I'm not going to let this happen. I'm simply not. I saw him standing 'living in' instead of 'being out' and I had been the cause of it. I've spent way too much of my life 'in' and in the last few weeks that's where I'd been living. No way was I going to be insensitive to my effect, even as a casual stranger, on another.

I've been reading the book "Birdsong" by Sebastian Faulks and that gave me the in. "May I see the book you are reading?" I asked. He looked at me shocked. I continued, "I am very interested in stories from the Wars, I don't know that book." My tone was studiously friendly. He handed the book over for me to see and stepped out of the line. I explained about "Birdsong" as I looked at his book, taken out of the library. His face relaxed and he told me a bit about the author of the book and how much he was enjoying it.

I'd just handed the book back to him when Joe returned from the washroom. The young man's face went from shock to realization and he grinned.

There had been an Ally where he had seen the Enemy.

He'd made a mistake that I have made often.

I had a chance to correct it this time. And I took it. It was only a moment but I'd been able to reclaim a situation that could have left a lingering bruise on another's heart and a lingering regret in my own. It was nice to again realize that I have power over how my world is experienced. By others but also by me.
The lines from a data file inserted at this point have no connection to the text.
-- ==== Sys2Proof/Laws/Bus.lean ====
section
/-! SUPPORT. The register map and host accesses, each said once. -/

namespace Sys2Proof.Machine

/-- The channel a register belongs to exists (R201). -/
def Reg.Exists (nch : Nat) : Reg → Prop
  | .chCfg ch => ch < nch
  | .chStat ch => ch < nch
  | .qdrop ch => ch < nch
  | .txfail ch => ch < nch
  | _ => True

/-- The register at a word of the first 0x100 bytes has its offset (R201). -/
theorem blockReg_some {k : Nat} {r : Reg} (h : blockReg k = some r) : r.offset = 4 * k ∧ ∀ nch, r.Exists nch := by
  unfold blockReg at h
  split at h <;> cases h <;> exact ⟨rfl, fun _ => trivial⟩

/-- The register found at an offset has that offset, and exists (R201). -/
theorem regAt_some {nch n : Nat} {r : Reg} (h : regAt nch n = some r) : r.offset = n ∧ r.Exists nch := by
  unfold regAt at h
  by_cases h4 : n % 4 = 0
  swap
  · simp [h4] at h
  rw [if_pos h4] at h
  unfold mappedReg at h
  by_cases h1 : n < 0x100
  · rw [if_pos h1] at h
    obtain ⟨ho, he⟩ := blockReg_some h
    exact ⟨by omega, he nch⟩
  rw [if_neg h1] at h
  by_cases h2 : n < 0x200
  · rw [if_pos h2] at h
    by_cases hc : (n - 0x100) / 0x10 < nch
    · rw [if_pos hc] at h
      cases h
      obtain h | h | h | h : n % 16 / 4 = 0 ∨ n % 16 / 4 = 1 ∨ n % 16 / 4 = 2 ∨ n % 16 / 4 = 3 := by omega
      all_goals
        rw [h]
        simp only [chanReg, Reg.offset, Reg.Exists]
        omega
    · simp [hc] at h
  rw [if_neg h2] at h
  by_cases h3 : n < 0x300
  · rw [if_pos h3] at h
    by_cases hc : n < 0x280
    · rw [if_pos hc] at h
      cases h
      refine ⟨?_, trivial⟩
      simp only [Reg.offset, Fin.ofNat]
      omega
    · simp [hc] at h
  rw [if_neg h3] at h
  by_cases hc : n < 0x380
  · rw [if_pos hc] at h
    cases h
    refine ⟨?_, trivial⟩
    simp only [Reg.offset, Fin.ofNat]
    omega
  · simp [hc] at h

/-- An existing register is found at its offset (R201). -/
theorem regAt_offset {nch : Nat} {r : Reg} (h : r.Exists nch) (hn : nch ≤ 16) : regAt nch r.offset = some r := by
  cases r with
  | key i => fin_cases i <;> rfl
  | din i => fin_cases i <;> rfl
  | dout i => fin_cases i <;> rfl
  | mbuf i => fin_cases i <;> rfl
  | cbuf i => fin_cases i <;> rfl
  | chCfg ch | chStat ch | qdrop ch | txfail ch =>
    simp only [Reg.Exists] at h
    have hn : ch < 16 := by omega
    interval_cases ch <;> simp [regAt, mappedReg, Reg.offset, h, chanReg]
  | cmd | status | resync | msgLen | ctLen | param => rfl

/-- Only offset 0 is CMD. -/
theorem regAt_eq_cmd {nch n : Nat} : regAt nch n = some .cmd ↔ n = 0 := by
  constructor
  · intro h
    exact (regAt_some h).1.symm
  · rintro rfl
    rfl

/-- What a host access reaches is a register at its offset. -/
theorem State.accessReg_some {s : State} {size : AccessSize} {off : BitVec 10} {r : Reg}
    (h : s.accessReg size off = some r) : size = .word ∧ regAt s.numChannels off.toNat = some r := by
  unfold State.accessReg at h
  split at h
  · exact ⟨‹_›, h⟩
  · cases h

/-- HOST_WR: a bus error, a command, or a register write. -/
theorem execHostWr_cases (size : AccessSize) (off : BitVec 10) (v : Word) (s : State) :
    (s.accessReg size off = none ∧ execHostWr size off v s = .next s.busError) ∨
    (size = .word ∧ off = 0 ∧ s.accessReg size off = some .cmd ∧
      execHostWr size off v s = runCommand (decodeCmd s.numChannels v) s) ∨
    (∃ r, r ≠ .cmd ∧ s.accessReg size off = some r ∧ execHostWr size off v s = .next ((s.writeReg v r).respond 0)) := by
  unfold execHostWr
  cases h : s.accessReg size off with
  | none => exact .inl ⟨rfl, rfl⟩
  | some r =>
    by_cases hr : r = .cmd
    · subst hr
      obtain ⟨hs, ha⟩ := State.accessReg_some h
      exact .inr (.inl ⟨hs, BitVec.eq_of_toNat_eq (regAt_eq_cmd.1 ha), rfl, rfl⟩)
    · refine .inr (.inr ⟨r, hr, rfl, ?_⟩)
      cases r <;> first | rfl | exact absurd rfl hr

/-- HOST_RD: a bus error, or a register's word. -/
theorem execHostRd_cases (size : AccessSize) (off : BitVec 10) (s : State) :
    (s.accessReg size off = none ∧ execHostRd size off s = .next s.busError) ∨
    (∃ r, s.accessReg size off = some r ∧ execHostRd size off s = .next (s.respond (s.readReg r))) := by
  unfold execHostRd
  cases h : s.accessReg size off with
  | none => exact .inl ⟨rfl, rfl⟩
  | some r => exact .inr ⟨r, rfl, rfl⟩

/-- A register write changes one of: nothing, THRESH, MSGLEN, CTLEN, KEY, DIN, one channel's configuration, four buffer bytes. -/
theorem State.writeReg_cases (s : State) (v : Word) (r : Reg) :
    s.writeReg v r = s ∨
    (r = .resync ∧ s.writeReg v r = { s with thresh := v.extractLsb' 0 16 }) ∨
    (r = .msgLen ∧ s.writeReg v r = { s with msgLen := v.extractLsb' 0 8 }) ∨
    (r = .ctLen ∧ s.writeReg v r = { s with ctLen := v.extractLsb' 0 8 }) ∨
    (∃ i, r = .key i ∧ s.writeReg v r = { s with key := s.key.setCol i (Col.ofWord v) }) ∨
    (∃ i, r = .din i ∧ s.writeReg v r = { s with din := s.din.setCol i (Col.ofWord v) }) ∨
    (∃ ch, r = .chCfg ch ∧ s.writeReg v r = s.modifyChan ch (Channel.writeCfg s.rkv v)) ∨
    (∃ i, r = .mbuf i ∧ s.writeReg v r = s.writeBuf (mbufBase + 4 * i) (Col.ofWord v).toList) ∨
    (∃ i, r = .cbuf i ∧ s.writeReg v r = s.writeBuf (cbufBase + 4 * i) (Col.ofWord v).toList) := by
  cases r <;> simp [State.writeReg]

/-- Every command completes, and the CMD write that carries it is answered without error (R400). -/
theorem runCommand_next (c : Command) (s : State) : ∃ t, runCommand c s = .next t ∧ t.resp = some ⟨false, 0⟩ := by
  cases c with
  | nop => exact ⟨_, rfl, rfl⟩
  | badCmd w => exact ⟨_, rfl, rfl⟩
  | clrCnt ch => rcases execClrCnt_cases ch s with ⟨_, h⟩ | ⟨_, h⟩ <;> exact ⟨_, h, rfl⟩
  | keyExpand => rcases execKeyExpand_cases s with ⟨_, h⟩ | ⟨_, h⟩ <;> exact ⟨_, h, rfl⟩
  | reinit => rcases execReinit_cases s with ⟨_, h⟩ | ⟨_, h⟩ <;> exact ⟨_, h, rfl⟩
  | encBlk => rcases execEncBlk_cases s with ⟨_, h⟩ | ⟨_, h⟩ <;> exact ⟨_, h, rfl⟩
  | decBlk => rcases execDecBlk_cases s with ⟨_, h⟩ | ⟨_, h⟩ <;> exact ⟨_, h, rfl⟩
  | padEnc => rcases execPadEnc_cases s with ⟨_, _, h⟩ | ⟨_, _, h⟩ | ⟨_, h⟩ <;> exact ⟨_, h, rfl⟩
  | decUnpad =>
    rcases execDecUnpad_cases s with ⟨_, _, _, h⟩ | ⟨_, _, _, h⟩ | ⟨_, _, h⟩ | ⟨_, h⟩ <;> exact ⟨_, h, rfl⟩

/-- A command executed through CMD is that command's own instruction (R400). -/
theorem runCommand_eq_exec (c : Command) (s : State) : runCommand c s = exec c.toInstr s := by
  cases c <;> rfl

end Sys2Proof.Machine
end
It was nice to realize, again, that I have a responsibility to ensure that who I am and how I am - does not damage or hurt who others are and how they experience their world.

He smiled as he wished us a good day.

And that was, I realized exactly the right thing to say.


Jess and Glacier said...

Too often those moments pass us by and even when we "see" them go, we-or should I say I-don't know how to catch them and make it right.
Thanks for sharing this because it reminds me to catch those experiences and make them count.

Happy said...

That's such a wonderful story. I think my gay and trans friends are some of the bravest people I know.

Tony said...

About a year ago I was using the elevator when, unfortunately, it began to open on a floor I wasn't getting off on. Meaning there was someone else getting on the elevator. So I moved to the corner away from the door but as far back from the buttons as possible, too, so whoever it was wouldn't mind pressing the buttons. Then I stood up straight and looked forward/down and tried to "shut off" my eyes as I waited for my floor. That way hopefully I wouldn't do anything to upset people or draw attention to myself.

This whole thing is entirely unremarkable. What was different this time was that the person who got on the elevator didn't look directly at me but instead started to walk in circles repeatedly- the sort of thing I do when I'm alone in the elevator- and then quickly and wordlessly got off when the elevator got to his floor. I didn't think much of this until later, since I was focused on trying to appear uninteresting and nonthreatening to such a large man. If anything I was worried by someone acting differently than most people, acting in a way that I didn't know what the "right"/safe response to was.

I'm guessing we were both autistic. I much prefer your story, though.

Jazz said...

I just found your blog, and this was the second posting I read.

The effort you took to be kind and go out of your way to make this a good experience I'm sure was not lost on this fellow.

If more people would take just a moment and choose kindness instead of letting things go or reacting the world may just improve a bit.

Homophobia and treating anyone (as in my case, the physically challenged and slightly sarcastic) as "the other" bothers me tremendously. I'd rather judge you on the quality of your character. That's really all I care about anyhow.

You seem to have character in spades. Of the good kind.

What a welcome find. Thanks for your blog.